It is still the case that only one subsystem can be using lockdep with
lockdep_mutex at a time because different subsystems will collide class
numbers. You might say "well, how about subsystem1 gets class ids 0 to 9
and subsystem2 gets class ids 10 to 20?". MAX_LOCKDEP_SUBCLASSES is 8,
and 8 is just enough class ids for one subsystem of moderate complexity.

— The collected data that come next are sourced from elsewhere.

/-- The bytes of a word as quotient and remainder (R52, R80). -/
theorem Word.bytes_eq (w : Word) : Word.bytes w = [.ofNat 8 (w.toNat / 256), .ofNat 8 (w.toNat % 256)] := by
  have hhi : w.extractLsb' 8 8 = .ofNat 8 (w.toNat / 256) := by
    apply BitVec.eq_of_toNat_eq
    exact (toNat_field w 8 8).trans (BitVec.toNat_ofNat ..).symm
  have hlo : w.extractLsb' 0 8 = .ofNat 8 (w.toNat % 256) := by
    apply BitVec.eq_of_toNat_eq
    rw [toNat_field, BitVec.toNat_ofNat]
    omega
  rw [Word.bytes, hhi, hlo]

/-- The bytes of an instruction, from the number of its word (R94). -/
theorem bytes_ofNat_of_toNat_encode {k : Nat} {i : Instr} (h : (encode i).toNat = k) :
    Word.bytes (.ofNat 16 k) = encodeBytes i := by
  rw [← h, BitVec.ofNat_toNat, BitVec.setWidth_eq, encodeBytes]

/-! ### Source lines (R94) -/

/-- A line that stands for an instruction passes the range checks. -/
theorem Source.wellFormed_of_toInstr {l : Source} {i : Instr} (h : l.toInstr = some i) : l.wellFormed = true := by
  by_contra hwf
  unfold Source.toInstr at h
  rw [if_neg hwf] at h
  cases h

/-- A line that stands for an instruction assembles to that instruction's bytes. -/
theorem Source.assemble_of_toInstr {l : Source} {i : Instr} (h : l.toInstr = some i) :
    l.assemble = some (encodeBytes i) := by
  have hwf := Source.wellFormed_of_toInstr h
  unfold Source.toInstr at h
  unfold Source.assemble
  rw [if_pos hwf] at h ⊢
  cases l with
  | cls => cases h; rfl
  | db b => cases h
  | jp nnn =>
    cases h
    simp only [Source.wellFormed, addrOk, decide_eq_true_eq] at hwf
    exact congrArg some (bytes_ofNat_of_toNat_encode (by simp only [toNat_encode_jp, BitVec.toNat_ofNat]; omega))
  | ldI nnn =>
    cases h
    simp only [Source.wellFormed, addrOk, decide_eq_true_eq] at hwf
    exact congrArg some (bytes_ofNat_of_toNat_encode (by simp only [toNat_encode_ldI, BitVec.toNat_ofNat]; omega))
  | ldV x nn =>
    cases h
    simp only [Source.wellFormed, regOk, byteOk, Bool.and_eq_true, decide_eq_true_eq] at hwf
    exact congrArg some (bytes_ofNat_of_toNat_encode (by simp only [toNat_encode_ldV, BitVec.toNat_ofNat]; omega))
  | addV x nn =>
    cases h
    simp only [Source.wellFormed, regOk, byteOk, Bool.and_eq_true, decide_eq_true_eq] at hwf
    exact congrArg some (bytes_ofNat_of_toNat_encode (by simp only [toNat_encode_addV, BitVec.toNat_ofNat]; omega))
  | drw x y n =>
    cases h
    simp only [Source.wellFormed, regOk, rowsOk, Bool.and_eq_true, decide_eq_true_eq] at hwf
    exact congrArg some (bytes_ofNat_of_toNat_encode (by simp only [toNat_encode_drw, BitVec.toNat_ofNat]; omega))

/-- The source line of an instruction stands for that instruction. -/
theorem Instr.toInstr_of_toSource {i : Instr} {l : Source} (h : i.toSource = some l) : l.toInstr = some i := by
  cases i with
  | cls low =>
    simp only [Instr.toSource] at h
    split at h
    · next hlow => cases h; rw [hlow]; rfl
    · cases h
  | jp nnn | ldI nnn =>
    cases h
    have hnnn : addrOk nnn.toNat = true := decide_eq_true nnn.isLt
    simp [Source.toInstr, Source.wellFormed, hnnn]
  | ldV x nn | addV x nn =>
    cases h
    have hx : regOk x.toNat = true := decide_eq_true x.isLt
    have hnn : byteOk nn.toNat = true := decide_eq_true nn.isLt
    simp [Source.toInstr, Source.wellFormed, hx, hnn]
  | drw x y n =>
    cases h
    have hx : regOk x.toNat = true := decide_eq_true x.isLt
    have hy : regOk y.toNat = true := decide_eq_true y.isLt
    have hn : rowsOk n.toNat = true := decide_eq_true n.isLt
    simp [Source.toInstr, Source.wellFormed, hx, hy, hn]
  | _ => cases h

/-- Settles O6: a word is the encoding of its instruction, so its number is that of the instruction's layout, and its
source line assembles to its bytes. -/
theorem operandsAreInRangeByConstruction : Obligations.OperandsAreInRangeByConstruction := by
  intro w
  refine ⟨fun x nn => ?_, fun x nn => ?_, fun x y n => ?_, fun l hl => ?_⟩
  · rw [decodeWord_eq_iff, toNat_encode_ldV]
  · rw [decodeWord_eq_iff, toNat_encode_addV]
  · rw [decodeWord_eq_iff, toNat_encode_drw]
  · have hline := Instr.toInstr_of_toSource hl
    refine ⟨Source.wellFormed_of_toInstr hline, ?_⟩
    rw [Source.assemble_of_toInstr hline, encodeBytes, encode_decodeWord, Word.bytes_eq]

end Sys2Proof

namespace Sys2Proof.Machine

/-! ### The general registers (R21) -/

/-- A draw writes VF alone among the general registers (R21, R158). -/
theorem State.getV_drawn_of_ne_vf (s : State) (x y : Nibble) (sprite : List Byte) {j : Nibble} (h : j ≠ vf) :
    (s.drawn x y sprite).getV j = s.getV j := by
  rw [State.drawn, State.getV_setCollision, if_neg h, State.getV_setFb]

/-- Settles O39: of the registers, LD Vx and ADD Vx write V[x] and DRW writes VF. -/
theorem onlyTheNamedRegisterChanges : Obligations.OnlyTheNamedRegisterChanges := by
  intro i s t j h hne
  have hi := exec_inversion h
  cases i with
  | ldV x nn =>
    obtain rfl : t = _ := hi
    obtain rfl : j = x := by
      by_contra hj
      exact hne (s.getV_setV_other nn hj)
    exact .inl ⟨nn, rfl⟩
  | addV x nn =>
    obtain rfl : t = _ := hi
    obtain rfl : j = x := by
      by_contra hj
      exact hne (s.getV_setV_other (s.getV x + nn) hj)
    exact .inr (.inl ⟨nn, rfl⟩)
  | drw x y n =>
    obtain ⟨_, rfl⟩ | ⟨_, rfl⟩ := hi
    · obtain rfl : j = vf := by
        by_contra hj
        exact hne (s.getV_drawn_of_ne_vf x y _ hj)
      exact .inr (.inr ⟨rfl, x, y, n, rfl⟩)
    · exact absurd rfl hne
  | _ => obtain rfl : t = _ := hi; exact absurd rfl hne

/-! ### The index register (R30) -/

/-- Only LD I, NNN writes I (R30, R148). -/
theorem exec_i_of_ne {i : Instr} {s t : State} (h : exec i s = .next t) (hne : t.i ≠ s.i) :
    ∃ nnn, i = .ldI nnn ∧ t.i = zextImm nnn := by
  have hi := exec_inversion h
  cases i with
  | ldI nnn => exact ⟨nnn, rfl, hi ▸ rfl⟩
  | drw x y n => obtain ⟨_, rfl⟩ | ⟨_, rfl⟩ := hi <;> exact absurd rfl hne
  | _ => obtain rfl : t = _ := hi; exact absurd rfl hne

/-- Only DRW reads I (R30): any other instruction does the same to the rest of the state whatever I holds. -/
theorem exec_with_i {i : Instr} {s t : State} (w : Word) (hdrw : ∀ x y n, i ≠ .drw x y n) (h : exec i s = .next t) :
    ∃ u, exec i { s with i := w } = .next u ∧ { u with i := t.i } = t := by
  have hi := exec_inversion h
  cases i with
  | drw x y n => exact absurd rfl (hdrw x y n)
  | _ => obtain rfl : t = _ := hi; exact ⟨_, rfl, rfl⟩

/-- Settles O38. -/
theorem onlyLdIWritesAndOnlyDrwReadsI : Obligations.OnlyLdIWritesAndOnlyDrwReadsI :=
  ⟨fun _ _ _ h hne => exec_i_of_ne h hne, fun _ _ _ w hdrw h => exec_with_i w hdrw h⟩

/-! ### The program counter (R26) -/

/-- What an instruction does to PC: a jump sets it, a fault keeps it, and everything else advances it and keeps the run
state (R26). -/
theorem exec_pc {i : Instr} {s t : State} (h : exec i s = .next t) :
    (∃ nnn, i = .jp nnn ∧ t.pc = zextImm nnn) ∨ (t.pc = s.pc ∧ t.runState = .faulted) ∨
      (t.pc = s.pc + 2#16 ∧ t.runState = s.runState) := by
  have hi := exec_inversion h
  cases i with
  | jp nnn => exact .inl ⟨nnn, rfl, hi ▸ rfl⟩
  | drw x y n =>
    obtain ⟨_, rfl⟩ | ⟨_, rfl⟩ := hi
    · exact .inr (.inr ⟨rfl, rfl⟩)
    · exact .inr (.inl ⟨rfl, rfl⟩)
  | cls | ldV | addV | ldI => exact .inr (.inr ⟨hi ▸ rfl, hi ▸ rfl⟩)
  | _ => exact .inr (.inl ⟨hi ▸ rfl, hi ▸ rfl⟩)

/-- Where an instruction can be fetched, `pc + 2` does not wrap (R26, R27). -/
theorem toNat_pc_add_two {pc : Word} (h : pc.toNat + 1 < 4096) : (pc + 2#16).toNat = pc.toNat + 2 := by
  rw [BitVec.toNat_add, BitVec.toNat_ofNat]
  omega

/-- Settles O40: from RUNNING, an instruction that advances PC leaves the core RUNNING. -/
theorem pcAdvancesByTheTable : Obligations.PcAdvancesByTheTable := by
  intro i s t hrun h
  refine ⟨?_, fun hjp hfaulted => ?_, fun hjp hnot => ?_, fun hpc => ⟨toNat_pc_add_two hpc, by omega⟩⟩
  · rintro nnn rfl
    obtain rfl : t = _ := exec_inversion h
    rfl
  · obtain ⟨nnn, rfl, _⟩ | ⟨hpc, _⟩ | ⟨_, hkept⟩ := exec_pc h
    · exact absurd rfl (hjp nnn)
    · exact hpc
    · rw [hkept, hrun] at hfaulted
      cases hfaulted
  · obtain ⟨nnn, rfl, _⟩ | ⟨_, hfaulted⟩ | ⟨hpc, _⟩ := exec_pc h
    · exact absurd rfl (hjp nnn)
    · exact absurd hfaulted hnot
    · exact hpc

/-! ### The call stack (R33) -/

/-- No instruction writes the call stack (R33). -/
theorem exec_stack {i : Instr} {s t : State} (h : exec i s = .next t) : t.stack = s.stack := by
  obtain hkept | ⟨_, rfl⟩ | ⟨_, _, _, _, _, rfl⟩ := exec_completes_or_faults h
  · exact hkept.stack
  · rfl
  · rfl

/-- No step without reset writes the call stack (R33). -/
theorem step_stack {s t : State} (hrst : s.inputs.rst = false) (h : step s = .next t) : t.stack = s.stack := by
  obtain ⟨hrst', _⟩ | ⟨_, _, rfl⟩ | ⟨_, _, _, _, rfl⟩ | ⟨_, _, rfl⟩ | ⟨_, _, hexec⟩ := step_inversion h
  · rw [hrst] at hrst'
    cases hrst'
  · rfl
  · rfl
  · rfl
  · exact exec_stack hexec

/-- No instruction reads the call stack (R33). -/
theorem exec_with_stack {i : Instr} {s t : State} (st : List Word) (h : exec i s = .next t) :
    exec i { s with stack := st } = .next { t with stack := st } := by
  have hi := exec_inversion h
  cases i with
  | drw x y n =>
    obtain ⟨hr, rfl⟩ | ⟨hr, rfl⟩ := hi
    · exact exec_drw_inRange (s := { s with stack := st }) hr
    · exact exec_drw_outOfRange (s := { s with stack := st }) hr
  | _ => obtain rfl : t = _ := hi; rfl

/-- Settles O41. -/
theorem stackIsInert : Obligations.StackIsInert := by
  refine ⟨fun i s t st h => ⟨exec_stack h, exec_with_stack st h⟩, fun ps s t hps hrun => ?_⟩
  exact runWith_induction (fun u => u.stack = s.stack) (fun _ _ hu => hu)
    (fun _ _ hu hrst hstep => (step_stack hrst hstep).trans hu) ps s t hps rfl hrun

/-! ### The framebuffer (R35) -/

/-- Settles O37: the state left by any other instruction has the framebuffer it started with. -/
theorem onlyClsAndDrwChangeTheFramebuffer : Obligations.OnlyClsAndDrwChangeTheFramebuffer := by
  intro i s t h hfb
  have hi := exec_inversion h
  cases i with
  | cls low => exact .inl ⟨low, rfl⟩
  | drw x y n => exact .inr ⟨x, y, n, rfl⟩
  | _ => obtain rfl : t = _ := hi; exact absurd rfl hfb

/-! ### The reset state and the ports -/

/-- Every general register is 0 after reset (R42). -/
theorem State.getV_reset (j : Nibble) : State.reset.getV j = 0x00#8 := by
  simp [State.getV, State.reset]

/-- Settles O17. -/
theorem resetStateIsTheTable : Obligations.ResetStateIsTheTable :=
  ⟨rfl, State.getV_reset, rfl, rfl, pixel_allOff, rfl, rfl, rfl⟩

/-- Settles O45: the address `y*64 + x` has y in its upper five bits and x in its lower six. -/
theorem readPortIsRowMajor : Obligations.ReadPortIsRowMajor := by
  intro s y x hy hx
  have hrow : ((BitVec.ofNat 11 (y * 64 + x)).extractLsb' 6 5).toNat = y := by
    rw [BitVec.extractLsb'_toNat, BitVec.toNat_ofNat, Nat.shiftRight_eq_div_pow]
    omega
  have hcol : ((BitVec.ofNat 11 (y * 64 + x)).extractLsb' 0 6).toNat = x := by
    rw [BitVec.extractLsb'_toNat, BitVec.toNat_ofNat, Nat.shiftRight_zero]
    omega
  rw [fbRdata, hrow, hcol]

/-- Different run states have different codes (R36). -/
theorem RunState.code_injective : Function.Injective RunState.code := by
  intro a b
  cases a <;> cases b <;> decide

/-- The reserved code 3 is never produced (R36). -/
theorem RunState.code_ne_three (r : RunState) : r.code ≠ 3#2 := by
  cases r <;> decide

/-- Different causes have different codes (R37). -/
theorem FaultCause.code_injective : Function.Injective FaultCause.code := by
  intro a b
  cases a <;> cases b <;> decide

/-- Settles O46: each code is that of one value only. -/
theorem statusPortsCarryTheCodes : Obligations.StatusPortsCarryTheCodes := fun _ =>
  ⟨RunState.code_injective.eq_iff (b := .running), RunState.code_injective.eq_iff (b := .stopped),
    RunState.code_injective.eq_iff (b := .faulted), RunState.code_ne_three _,
    FaultCause.code_injective.eq_iff (b := .none), FaultCause.code_injective.eq_iff (b := .fetchOutOfRange),
    FaultCause.code_injective.eq_iff (b := .unhandledInstruction),
    FaultCause.code_injective.eq_iff (b := .spriteOutOfRange), rfl⟩

end Sys2Proof.Machine

namespace Sys2Proof.Machine

/-! ### Memory (R56, R58, R68) -/

/-- No instruction writes memory (R58). -/
theorem exec_mem {i : Instr} {s t : State} (h : exec i s = .next t) : t.mem = s.mem := by
  have hi := exec_inversion h
  cases i with
  | drw x y n => obtain ⟨_, rfl⟩ | ⟨_, rfl⟩ := hi <;> rfl
  | _ => obtain rfl : t = _ := hi; rfl
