-- ==== Sys2Proof/Machine/Flags.lean ====
section
/-! DEFINITION. The block has no condition codes (10_state.md R102). What it has for flags is in its responses:
the numeric codes of the states and signals, and the formats of RESULT (30_encoding.md R307, R308, R320). -/

namespace Sys2Proof.Machine

/-- The code of an encoder state (R110). -/
def EncState.code : EncState → BitVec 3
  | .training => 0
  | .start => 1
  | .data => 2
  | .endPhase => 3
  | .finished => 4

/-- The code of a decoder state (R130). -/
def DecState.code : DecState → BitVec 2
  | .training => 0
  | .receiving => 1
  | .finished => 2

/-- The code of a response signal (R307). -/
def Signal.code : Signal → BitVec 2
  | .cont => 0
  | .done => 1
  | .illegal => 2

/-- The type byte of a frame type (R320). -/
def FrameType.code : FrameType → Byte
  | .training => 0x01
  | .start => 0x02
  | .data => 0x03
  | .parity => 0x04
  | .endFrame => 0x05

/-- The frame type a type byte stands for; 0x00 and 0x06..0xFF are no type codes (R320, R321). -/
def FrameType.ofCode (b : Byte) : Option FrameType :=
  if b = 0x01 then some .training
  else if b = 0x02 then some .start
  else if b = 0x03 then some .data
  else if b = 0x04 then some .parity
  else if b = 0x05 then some .endFrame
  else none

/-- The RESULT of a command answered NOT_PERFORMED (R308, R309). -/
def notPerformedResult : Word := 0xFFFFFFFF

/-- The RESULT of a performed FRAME.PARSE whose buffer is short: bit 25 alone (43_frame_format.md R571). -/
def shortResult : Word := 1 <<< 25

/-- The RESULT of a performed FRAME.PARSE: bits 7:0 type, 15:8 group_id, 23:16 slot_id, 24 crc_ok (R308, R571). -/
def parseResult (type gid sid : Byte) (crcOk : Bool) : Word :=
  type.setWidth 32 ||| gid.setWidth 32 <<< 8 ||| sid.setWidth 32 <<< 16 |||
    (BitVec.ofBool crcOk).setWidth 32 <<< 24

/-- The RESULT of a SYNC.SEARCH that found `(o, s)`: bit 31 and the bit position `8*o + s` (R308,
44_sync_search.md R610). -/
def foundResult (o s : Nat) : Word := (1 : Word) <<< 31 ||| BitVec.ofNat 32 (8 * o + s)

/-- `DEC_PRESENT[31:0]`: slot `i` in bit `i`, bits above `G` read 0 (10_state.md R151). -/
def presentWord (present : List Bool) : Word :=
  (List.range 32).foldl
    (fun acc i => if present.getD i false then acc ||| (1 : Word) <<< i else acc) 0

end Sys2Proof.Machine
end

Fixing that problem needs deeper changes, but for now moving the ability
to set a lock class into the core lets the NVDIMM and CXL subsystems
drop their incomplete solutions which attempt to set the lock class and
take the lockdep mutex after the fact.

This approach has prevented at least one deadlock scenario from making
its way upstream that was not caught by the current "local /
after-the-fact" usage of dev->lockdep_mutex (commit 87a30e1f05d7
("driver-core, libnvdimm: Let device subsystems add local lockdep
coverage")).

Cc: Greg Kroah-Hartman <gregkh@linuxfoundation.org>
Cc: "Rafael J. Wysocki" <rafael@kernel.org>
Reviewed-by: Dave Jiang <dave.jiang@intel.com>
Reviewed-by: Kevin Tian <kevin.tian@intel.com>
Signed-off-by: Dan Williams <dan.j.williams@intel.com>
---
 include/linux/device.h |   92 ++++++++++++++++++++++++++++++++++++++++++++++--
 1 file changed, 88 insertions(+), 4 deletions(-)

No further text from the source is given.